WHAT NEEDS TO BE DONE => Within the records below, filter for lines carrying the word "reset" and copy them.

(Collected data entries)
-- ==== Sys2Proof/Machine/Core.lean ====
section
/-! DEFINITION. The machine behind the host's interface. -/

/-- The machine: its state, its stops, its step and the state after reset. -/
def Sys2Proof.core : Host.Core :=
  { State := Sys2Proof.Machine.State,
    Fault := Sys2Proof.Machine.Fault,
    Refusal := Sys2Proof.Machine.Refusal,
    step := Sys2Proof.Machine.step,
    reset := Sys2Proof.Machine.State.reset }
end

SOLUTION FOR THIS TASK =>
/-- The machine: its state, its stops, its step and the state after reset. -/
    reset := Sys2Proof.Machine.State.reset }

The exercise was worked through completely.